Families and cults.

Abusive families resemble cults in many respects— and evoke many of the same symptoms and struggles in their victims. 

Complex trauma is trauma that unfolds over time, is entwined with our important relationships, and is functionally inescapable— and those criteria absolutely apply to abusive families as readily as they apply to cults. 

In many abusive families, individual needs are subordinated to a functionally authoritarian head of the household— in much the same way cult acolytes are expected to subordinate their individuality to the will of an authoritarian leader. 

In abusive families, there is often a “code of silence” that is expected to be maintained by family members to protect the families’ secrets and hide the behavior of abusive family members— much like there is a “code of silence” that is expected of cult followers to protect their leaders. 

Abusive family members, especially adults, often exploit younger family members’ vulnerability in order to gain sexual or other access to them— tactics identical to abusive cult leaders who prey on their followers. 

Abusive families can “brainwash” vulnerable family members just as surely as abusive cults can, and through many the same tactics, even— including the deprivation of basic needs in order to gain compliance and adherence. 

Both abusive families and abusive cults exploit “in group” and “out group” psychological tactics to create fear in family members or followers, to minimize the chances that someone will “tell” on the family or cult to outside authorities.

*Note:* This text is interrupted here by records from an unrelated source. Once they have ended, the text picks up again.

-- ==== Sys2Proof/WellFormed.lean ====
section
/-! DEFINITION. Which commands name units the module has (R16, R21, R323, R327, R404, R415): a command that does not is
refused a meaning by the machine (a fault), since no such unit exists. -/

namespace Sys2Proof

/-- A site of the module: one of 384 panels, 13 columns, 12 rows (R16, R21). -/
abbrev Site.ok (k : Site) : Prop := k.panel < 384 ∧ k.col < 13 ∧ k.row < 12
/-- One of the 384 panels (R21). -/
abbrev panelOk (p : Nat) : Prop := p < 384
/-- One of the 512 functions (R323). -/
abbrev fnOk (f : Nat) : Prop := f < 512
/-- A function's submission ring (R327). -/
abbrev subRingOk (r : Nat) : Prop := r < 4
/-- A function's ring: 0 to 3 submission, 4 control, 5 completion, 6 event (R327). -/
abbrev ringOk (r : Nat) : Prop := r < 7
/-- One of the eight guy links (R21). -/
abbrev linkOk (l : Nat) : Prop := l < 8
/-- One of the four Lanterns of the sampling canopy (R309). -/
abbrev lanternOk (i : Nat) : Prop := i < 4
/-- One of a panel's four domains (R404). -/
abbrev domOk (d : Nat) : Prop := d < 4
/-- One of the 24 bus converters (R415). -/
abbrev convOk (c : Nat) : Prop := c < 24
/-- One of the eight sectors (R428). -/
abbrev sectorOk (x : Nat) : Prop := x < 8
/-- A lug pair, 1 or 2 (R543). -/
abbrev lugOk (x : Nat) : Prop := x = 1 ∨ x = 2

/-- The command names units the module has. -/
def Instr.wf : Instr → Prop
  | .aload k _ | .astrm k _ | .astrc k _ | .adrain k _ | .vadd k _ | .vsub k _ | .vmul k _ | .vfma k _ | .vmax k _
  | .vmin k _ | .vuna k _ | .vcmp k _ | .vsel k _ | .vbcst k _ | .vred k _ | .vcvt k _ | .vexp2 k _ | .vrcp k _
  | .vrsq k _ | .vlog2 k _ | .vld k _ | .vst k _ | .vqnt k _ | .vdeq k _ | .vsplt k _ | .vrot k _ | .vrope k _
  | .xmov k _ | .xtw k _ | .xfill k _ | .fsend k _ | .frecv k _ | .fred k _ | .fmrg k _ | .attend k _ | .gate k _
  | .sampleFeed k _ | .seti k _ | .sop k _ | .loop k _ | .tok k _ | .tparm k _ | .barr k _ | .step k _ | .dtag k _
  | .dtrace k _ | .dbrk k _ => k.ok
  | .tileArrival k | .arrayIdle k | .messageLanded k | .routerDeathDetect k | .dupCheck k => k.ok
  | .routerFlitArrival k _ _ _ => k.ok
  | .reduceCombine k _ | .mergeCombine k _ => k.ok
  | .guardUpdate k src _ _ _ _ => k.ok ∧ src.ok
  | .guardCloseMarker k src _ => k.ok ∧ src.ok
  | .lanternListArrival i _ => lanternOk i
  | .lanternDraw i _ _ => lanternOk i
  | .load f | .unload f | .zipOpen f | .zipStage f | .zipClose f | .cancel f | .evict f | .restore f | .automaton f
  | .source f | .serve f | .replace f | .copyBuild f | .copyDiscard f | .doorbellSnoop f | .doorbellRead f
  | .functionLevelReset f => fnOk f
  | .shardArrival _ k _ => k.ok
  | .scrubShardHashed _ k => k.ok
  | .request f r | .continue_ f r => fnOk f ∧ subRingOk r
  | .msixModeration f _ => fnOk f
  | .stageFrame l _ | .guyAckFrame l _ | .shardRequest l _ | .shardData l _ | .notHeld l _ | .tickMarker l _
  | .heldMarker l _ | .hello l _ | .group l _ | .bivouac l _ | .wake l _ | .loss l _ | .frameCrcError l _ => linkOk l
  | .guyAckTimeout l | .ackIdleTimer l | .markerRepeat l | .tickMarkerTimeout l | .laneAlignmentLoss l => linkOk l
  | .laneErrorRate l _ => linkOk l
  | .uncorrectableCodeword l _ => linkOk l
  | .panelReady p | .droopRecovery p => panelOk p
  | .senseSample p d _ _ _ => panelOk p ∧ domOk d
  | .droopTrip p _ _ => panelOk p
  | .bondCheck p d _ _ _ => panelOk p ∧ domOk d
  | .sectorLimitCheck x _ _ => sectorOk x
  | .regCellIsolation p d _ => panelOk p ∧ domOk d
  | .converterFailure c => convOk c
  | .lugImbalanceCheck x _ _ _ => lugOk x
  | .neighbourTest u _ _ _ | .observationEnd u _ => u.ok
  | .sequenceClear f _ _ | .zpWrite f _ _ | .registerWrite f _ _ => fnOk f
  | .ringEnable f r _ | .ringDisable f r _ => fnOk f ∧ ringOk r
  | .doorbellAddressWrite f _ => fnOk f
  | .tickRelease | .cohortBuild | .deadlineProbe _ | .darningComplete | .zipValidated _ | .zipExpiry _
  | .replaceDrainLimit | .doorbellPoll | .hostLinkDown | .hostLinkUp | .hostPerstN _ _ | .heldMarkerTimer
  | .pwrEnAssert | .startSlotOpen _ | .pwrEnDeassert | .resetN _ _ | .inputUndervoltage _ _ | .inputOvervoltage _ _
  | .governorSample _ | .bivouacEntry _ | .wakeImmediate _ | .wakeStaggered _ | .thermalSample _
  | .coolantReport _ _ | .coolantDataTimeout | .coolantBalanceCheck _ | .operatorKeySet _ _ | .calTriggerEval _
  | .calibrationStart | .calDone _ | .calNow | .darnOvr _ | .supervisorChallenge _ | .controllerStart
  | .firmwareTrial _ | .sessionOpen _ | .sessionTimeout _ | .readReg _ | .writeReg _ | .readMem _ | .events _
  | .eventAck _ | .eventPushRepeat | .holdPlace _ | .holdLift _ | .freezeTickAligned _ | .freezeImmediate _
  | .freezeNAssert _ | .freezeNDeassert | .resume _ | .freezeExpiry | .reset _ _ | .fwStage _ | .fwActivate _
  | .quote _ | .keyRotateGenerate _ | .keyRotateConfirm _ | .collectors _ | .trace _ | .scan _ | .opkey _
  | .guardedPair _ _ | .guardPairTimeout _ | .cacheEnWrite _ | .ptFetch _ _ | .ptWrite _ | .extSel _ | .powerOn => True

end Sys2Proof
end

The pain inflicted by abusive families is rarely limited to one domain, but most often includes a combination of physical, emotional, and sexual abuse; and this is also true of abusive cults, which also frequently mix in spiritual and financial abuse on top of those. 

Victims of familial abuse often feel shame for staying in their family’s orbit for as long as they did— much like cult followers frequently belittle themselves afterward for not recognizing what was going on sooner. 

Both abusive families and cults often cite religious principles or authority as justification for controlling family members’ or followers’ lives—which very often head f*cks family members’ or followers’ attempts to detach from them. 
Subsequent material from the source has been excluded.